Он понизил голос, будто разговаривая сам с собой:

— Знаю, я не очень-то заботливый отец.

Я промолчал. Удивился, конечно, но хватило ума не открывать рот. А он продолжил:

— Не представляешь, какие из-за тебя неприятности.

— Это Ротштейн?

— Да не важно, — ответил он. — Давай спрашивай. Что ты хочешь знать?

Вопросов у меня наготове не было, поэтому я попросил рассказать, как дело дошло до похищения, и по возможности с самого начала.

— С самого начала? — отозвался он с усмешкой. — Может, с самой моей юности?

Взглянул на меня как на ребенка, который пока не готов разобраться в столь непростой истории. Затем встал и пошел прочь, но не торопясь. Казалось, он старается уберечься от какой-то значительной ошибки, однако пошел он почему-то в парк, а не от парка прочь, и как это связать? Такой уж он был, сложный до умопомрачения, в любую минуту у него все — раз, да и поменяется.

Я двинулся за ним, так медленно, что расстояние между нами не сокращалось. Пытался придумать вопросы. Посреди парка, у темного пруда, где днем плавали лебеди, он остановился меня подождать. Я спросил:

— А почему вы не можете просто заявить на него?

— Потому что не хотим.

— Боитесь, что наказание окажется слишком мягким?
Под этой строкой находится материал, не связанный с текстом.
-- ==== Sys2Proof/Tests/Slice0.lean ====
section
/-! SUPPORT. Tests, their expected results from spec/95_test_vectors.md and the examples of the numbered
rules, and a witness for the hypotheses of every statement of Certificates/Slice0/Obligations.lean. -/

namespace Sys2Proof.Tests

open Sys2Proof.Machine

/-! ### Small states -/

/-- "idle enabled" of 95_test_vectors.md section 3. -/
def idleEnabled : State := { State.reset with ctrl := 0x35F }

/-- A manual byte waits in TXBUF. -/
def pending : State := { idleEnabled with txbuf := 0x8F, txe := false }

/-- A manual byte is in the shifter. -/
def inFlight : State := { idleEnabled with shift := 0x8F, shActive := true }

/-- The command `w` is running and stands at its micro-operation `k`; the SLAVE's next answer is 0xBD. -/
def running (w : Word) (k : Nat) : State :=
  { idleEnabled.startCommand w with
    engIdx := k
    engCs := csAfter ((expand w).take k)
    misoFeed := [0xBD]
    history := if csAfter ((expand w).take k) then [.cs false] else [] }

/-- The command `w` stands at its micro-operation `k`; the SLAVE answered `rs` so far. -/
def traced (w : Word) (k : Nat) (rs : List Byte) : State :=
  { running w k with
    engRx0 := receivedAt 0 0 ((expand w).take k) rs
    engRx1 := receivedAt 1 0 ((expand w).take k) rs
    engRx2 := receivedAt 2 0 ((expand w).take k) rs
    history := traceOf ((expand w).take k) rs }

/-- Every sticky bit set. -/
def allSticky : State :=
  { State.reset with
    ovr := true, done := true, errCmd := true, errBusy := true, errCfg := true, errTxovw := true }

/-- What a test looks at in the next state. -/
def see {α : Type} (f : State → α) : Result → Option α
  | .next t => some (f t)
  | .fault _ => none
  | .refused _ => none

/-- The fault a step stops with. -/
def faultOf : Result → Option Fault
  | .next _ => none
  | .fault f => some f
  | .refused _ => none

/-- The refusal a step stops with. -/
def refusalOf : Result → Option Refusal
  | .next _ => none
  | .fault _ => none
  | .refused q => some q

def read (off : BitVec 8) (size : Nat) : Access := ⟨false, off, size, 0⟩
def write (off : BitVec 8) (size : Nat) (v : Word) : Access := ⟨true, off, size, v⟩

/-! ### WellFormed -/

/-- The one check refuses READN with no byte (30_encoding.md R71). -/
theorem test_wellFormed_refuses_readn_zero : (Instr.readn 0x28 0).wellFormed = false := by decide
theorem test_wellFormed_takes_readn_one : (Instr.readn 0x28 1).wellFormed = true := by decide

/-! ### Decoding: words written out from 30_encoding.md R66 and R67 -/

theorem test_decode_rdCtrl : decodeTableWord 9 0b000000000 = some .rdCtrl := by decide
theorem test_decode_wrCtrl : decodeBus 0b100000000 0x35F = .ok (.wrCtrl 0x35F) := by decide
theorem test_decode_rdStatus : decodeTableWord 9 0b000000100 = some .rdStatus := by decide
theorem test_decode_wrStatus : decodeBus 0b100000100 0x20000 = .ok (.wrStatus 0x20000) := by
  decide
theorem test_decode_rdDr : decodeTableWord 16 0b000001000 = some .rdDr := by decide
theorem test_decode_wrDr : decodeBus 0b100001000 0x8F = .ok (.wrDr 0x8F) := by decide
theorem test_decode_rdCsctl : decodeTableWord 16 0b000001100 = some .rdCsctl := by decide
theorem test_decode_wrCsctl : decodeBus 0b100001100 0x1 = .ok (.wrCsctl 0x1) := by decide
theorem test_decode_rdCmd : decodeTableWord 16 0b000010000 = some .rdCmd := by decide
theorem test_decode_wrCmd : decodeBus 0b100010000 0x5 = .ok (.wrCmd 0x5) := by decide
theorem test_decode_rdRdata : decodeTableWord 16 0b000010100 = some .rdRdata := by decide
theorem test_decode_wrRdata : decodeBus 0b100010100 0x7 = .ok (.wrRdata 0x7) := by decide
theorem test_decode_rdPress : decodeTableWord 16 0b000011000 = some .rdPress := by decide
theorem test_decode_wrPress : decodeBus 0b100011000 0x7 = .ok (.wrPress 0x7) := by decide

-- `rrrrrrrr dddddddd rr aaaaaa rr nn oooo` of R67; the words are those of 95_test_vectors.md 3.6.
theorem test_decode_read1 :
    decodeTableWord 32 0b00000000000000000011111100000001 = some (.read1 0x3F) := by decide
theorem test_decode_readn :
    decodeTableWord 32 0b00000000000000000010100000110010 = some (.readn 0x28 3) := by decide
theorem test_decode_write :
    decodeTableWord 32 0b00000000100100000010000000000011 = some (.write 0x20 0x90) := by decide
theorem test_decode_init :
    decodeTableWord 32 0b00000000100100000000000000000100 = some (.init 0x90) := by decide
theorem test_decode_readp :
    decodeTableWord 32 0b00000000000000000000000000000101 = some .readp := by decide

/-- The illegal words of 95_test_vectors.md 3.6. -/
theorem test_illegal_words :
    ([0x00000000, 0x00000006, 0x0000000F, 0x00002802, 0x00000011, 0x00010001, 0x00000013] :
      List Word).all (fun w => !legal w) = true := by decide
theorem test_more_illegal_words :
    ([0x00000104, 0x00000015, 0x00000105, 0x00010005, 0x00000041, 0x00004001, 0x80000005] :
      List Word).all (fun w => !legal w) = true := by decide
theorem test_decode_refuses_illegal_word : decodeCmd 0x00002802 = .error .illegalCommand := by
  decide

/-- 30_encoding.md R66: what is no descriptor of the map. -/
theorem test_decode_refuses_descriptors :
    decodeBus 0x006 0 = .error .misaligned ∧ decodeBus 0x11C 0 = .error .unmapped ∧
    decodeBus 0x020 0 = .error .unmapped := by decide

/-! ### Access checks (95_test_vectors.md 3.1) -/

theorem test_access_noclock :
    faultOf (hostAccess (read 0x1C 1) { State.reset with clkOk := false }) =
      some .busNoClock := by decide
theorem test_access_width_first :
    faultOf (hostAccess (write 0x06 2 0) State.reset) = some .busWidth := by decide
theorem test_access_align :
    faultOf (hostAccess (read 0x06 4) State.reset) = some .busAlign := by decide
theorem test_access_unmapped :
    faultOf (hostAccess (write 0x1C 4 0xFFFFFFFF) State.reset) = some .busUnmapped := by decide
theorem test_access_status :
    see (·.history) (hostAccess (read 0x04 4) State.reset) = some [.hr 0x04 0x00000002] := by
  decide

/-! ### Host accesses (95_test_vectors.md 3.2 to 3.6) -/

theorem test_rdCtrl :
    see (·.lastRead) (exec .rdCtrl idleEnabled) = some (some 0x0000035F) := by decide
theorem test_wrCtrl_unsupported :
    see (fun t => (t.ctrl, t.statusWord)) (exec (.wrCtrl 0x35B) State.reset) =
      some (0x000, 0x04000002) := by decide
theorem test_wrCtrl_reserved_bits :
    see (fun t => (t.ctrl, t.statusWord)) (exec (.wrCtrl 0xFFFFFF1F) State.reset) =
      some (0x31F, 0x00000002) := by decide
theorem test_rdStatus_pending :
    see (·.lastRead) (exec .rdStatus pending) = some (some 0x00000080) := by decide
theorem test_rdStatus_in_flight :
    see (·.lastRead) (exec .rdStatus inFlight) = some (some 0x00000082) := by decide
theorem test_wrStatus_w1c :
    see (·.statusWord) (exec (.wrStatus 0x05000000) { State.reset with
      errCmd := true, errBusy := true, errCfg := true, errTxovw := true }) =
      some 0x0A000002 := by decide
theorem test_wrStatus_rxne_txe_stay :
    see (·.statusWord) (exec (.wrStatus 0x00000003)
      { idleEnabled with rxne := true, ovr := true }) = some 0x00000043 := by decide
theorem test_rdDr :
    see (fun t => (t.lastRead, t.rxne))
      (exec .rdDr { idleEnabled with rxne := true, rxbuf := 0xBD }) =
      some (some 0x000000BD, false) := by decide
theorem test_rdDr_while_busy :
    see (fun t => (t.lastRead, t.rxne, t.ebusy))
      (exec .rdDr { running 0x5 0 with rxne := true, rxbuf := 0x42 }) =
      some (some 0x00000042, false, true) := by decide
theorem test_wrDr_upper_bits_ignored :
    see (fun t => (t.txbuf, t.txe)) (exec (.wrDr 0x1234568F) idleEnabled) =
      some (0x8F, false) := by decide
theorem test_wrDr_pending :
    see (fun t => (t.txbuf, t.errTxovw)) (exec (.wrDr 0x11) { pending with txbuf := 0x00 }) =
      some (0x00, true) := by decide
theorem test_rdCsctl_engine :
    see (·.lastRead) (exec .rdCsctl (running 0x5 1)) = some (some 0x00000000) := by decide
theorem test_wrCsctl_select :
    see (fun t => (t.csAssert, t.csN, wireHistory t.history))
      (exec (.wrCsctl 0x1) State.reset) = some (true, false, [.cs false]) := by decide
theorem test_wrCsctl_only_bit_zero :
    see (fun t => (t.csAssert, t.csN, wireHistory t.history))
      (exec (.wrCsctl 0xFFFFFFFE) { idleEnabled with csAssert := true }) =
      some (false, true, [.cs true]) := by decide
theorem test_rdCmd :
    see (·.lastRead) (exec .rdCmd (running 0x5 0)) = some (some 0x00000005) := by decide
theorem test_wrCmd_accepted :
    see (fun t => (t.cmd, t.statusWord, t.engIdx))
      (exec (.wrCmd 0x00000005) { idleEnabled with done := true }) =
      some (0x00000005, 0x00010082, 0) := by decide
theorem test_wrCmd_legal_before_en :
    see (fun t => (t.cmd, t.statusWord)) (exec (.wrCmd 0x00000006) State.reset) =
      some (0x00000000, 0x01000002) := by decide
theorem test_rdRdata :
    see (·.lastRead) (exec .rdRdata { idleEnabled with rdata := 0x00FFFFFF }) =
      some (some 0x00FFFFFF) := by decide
theorem test_wrRdata_ignored :
    see (fun t => (t.rdata, t.statusWord)) (exec (.wrRdata 0xFFFFFFFF) State.reset) =
      some (0x00000000, 0x00000002) := by decide
theorem test_rdPress :
    see (·.lastRead) (exec .rdPress { idleEnabled with press := 0x00000010 }) =
      some (some 0x00000010) := by decide
theorem test_wrPress_ignored :
    see (fun t => (t.press, t.statusWord)) (exec (.wrPress 0xFFFFFFFF) State.reset) =
      some (0x00000000, 0x00000002) := by decide

/-! ### The shifter (95_test_vectors.md 3.4) -/

theorem test_shiftLoad :
    (shiftLoad pending).shift = 0x8F ∧ (shiftLoad pending).txe = true ∧
    (shiftLoad pending).shActive = true := by decide
theorem test_shiftDone_overrun :
    let t := shiftDone { inFlight with rxne := true, rxbuf := 0x00, misoFeed := [0xBD] }
    t.ovr = true ∧ t.rxbuf = 0x00 ∧ t.shActive = false := by decide
theorem test_shiftDone_event :
    let t := shiftDone { inFlight with csAssert := true, misoFeed := [0x00] }
    t.history = [.xfer false 0x8F 0x00 .manual] ∧ t.rxne = true := by decide

/-! ### Commands (95_test_vectors.md 3.7): one micro-operation each -/

theorem test_read1_framing :
    see (·.history) (exec (.read1 0x29) { running 0x00002901 1 with misoFeed := [0x00] }) =
      some [.cs false, .xfer false 0xA9 0x00 .engine] := by decide
theorem test_read1_fin :
    see (fun t => (t.rdata, t.statusWord)) (exec (.read1 0x0F)
      { running 0x00000F01 4 with engRx0 := 0xBD }) =
      some (0x000000BD, 0x00020002) := by decide
theorem test_readn_framing :
    see (·.history) (exec (.readn 0x29 2) { running 0x00002922 1 with misoFeed := [0x00] }) =
      some [.cs false, .xfer false 0xE9 0x00 .engine] := by decide
theorem test_readn_fin :
    see (fun t => (t.rdata, t.press)) (exec (.readn 0x29 2)
      { running 0x00002922 5 with engRx0 := 0x50, engRx1 := 0x3F }) =
      some (0x00003F50, 0) := by decide
theorem test_write_data :
    see (·.history) (exec (.write 0x20 0x90) { running 0x00902003 2 with misoFeed := [0x00] }) =
      some [.cs false, .xfer false 0x90 0x00 .engine] := by decide
theorem test_write_fin :
    see (fun t => (t.rdata, t.statusWord)) (exec (.write 0x20 0x90)
      { running 0x00902003 4 with rdata := 0x7 }) = some (0x7, 0x00020002) := by decide
theorem test_init_received :
    see (·.engRx0) (exec (.init 0x90) (running 0x00900004 2)) = some 0xBD := by decide
theorem test_init_wrong_sensor :
    see (fun t => (t.rdata, t.idok)) (exec (.init 0x90)
      { running 0x00900004 8 with engRx0 := 0xBC }) = some (0x000000BC, false) := by decide
theorem test_readp_received :
    see (fun t => (t.engRx1, t.engIdx)) (exec .readp (running 0x00000005 3)) =
      some (0xBD, 4) := by decide
theorem test_readp_fin :
    see (fun t => (t.rdata, t.press, t.csN)) (exec .readp
      { running 0x00000005 6 with engRx0 := 0x00, engRx1 := 0x50, engRx2 := 0x3F }) =
      some (0x003F5000, 1013, true) := by decide

/-- The lengths of 95_test_vectors.md 3.7. -/
theorem test_program_lengths :
    (expand 0x00000F01).length = 5 ∧ (expand 0x00002812).length = 5 ∧
    (expand 0x00002832).length = 7 ∧ (expand 0x00902003).length = 5 ∧
    (expand 0x00900004).length = 9 ∧ (expand 0x00000005).length = 7 := by decide

/-! ### Sample assembly (95_test_vectors.md 3.8) -/

theorem test_convert_bit23 : convert (assemble 0x00 0x00 0x80) = 2048 := by decide
theorem test_convert_truncates : convert (assemble 0xFF 0x5F 0x3F) = 1013 := by decide
theorem test_convert_greatest : convert (assemble 0xFF 0xFF 0xFF) = 4095 := by decide
theorem test_idCheck :
    idCheck 0xBD = true ∧
      ∀ b ∈ ([0xBC, 0xBF, 0x3D, 0x00, 0xFF] : List Byte), idCheck b = false := by decide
Он попытался изобразить, что впервые задумался над этим, затем покачал головой и произнес:

— Не здесь.

— Но какие же еще могут быть причины?

Напоследок чуточку поколебавшись, и все же преодолев какие-то свои сомнения, он дал объяснение происходящему — невероятное объяснение. То есть все они — и отец, и Гордон Кварт, и Ротштейн — убеждены, что живут в неполноценной стране, в окружении недостойных людей, которые не заслуживают ничего лучшего. То есть он представляет себе, как меня удивили бы подобные взгляды, и ни к чему было раньше это обсуждать. Мне ведь надо, к несчастью, существовать рядом со всей этой тварью, и какой смысл выставлять на суд окружающую меня среду? Правда, надзирателя наказали бы как полагается, если б дело попало в суд, но по какой причине? Исключительно потому, что страну случайно завоевала вот эта держава, а не какая-то другая. Если бы граница проходила чуточку иначе, те же самые люди придерживались бы прямо противоположных убеждений, что тут, что там. У кого сила, тот запросто внушит свои идеи немецкому отребью, хоть он Гитлер, хоть кто. Потому они и решили взять дело в свои руки. Попади это дело в суд, который заслуживает уважения, им бы такое и в голову не пришло.

Тем временем мы обошли пруд. Глаза мои привыкли к темноте, но ни одного лебедя я разглядеть не сумел. Перебивать отца я опасался: о подобных вещах я никогда раньше не думал, я и сейчас чую что-то неладное. Поразительно, что от меня всегда скрывали столь важные соображения. Его послушать, так это и есть забота, но не кроется ли за ней подлинная причина — пренебрежение?

— Ты получил ответ на свой вопрос?

Я понимал, что мы в неравном положении, я выступал, как дилетант, который имеет наглость поучать профессионала в его области. И тем не менее спросил:

— А вы представляете, что будет, если это дело раскроется?

— Да.

— Не с ним будет, а с вами?

Отец кивнул:

— Да, представляем.

Явно чувствуется: он не рад продолжать разговор, и что мне теперь — сдаваться? Мой страх лишь усилился, я не могу делать вид, будто перестал бояться. И я подыскивал возражения, хотя все старания мне казались в тот день напрасными, как попытка затушить пожар, просто подув на него.

Я сказал так:

— Пусть вы сто раз уверены, что и люди, и правосудие в этой стране полное дерьмо, но у вас-то откуда право тут командовать?

Он почесал голову, я знаю этот жест; другие считают до десяти, а он чешет голову.

— Ладно, оставим, — промолвил он.

— Разве не случается беда, когда люди берут на себя права, которыми не обладают?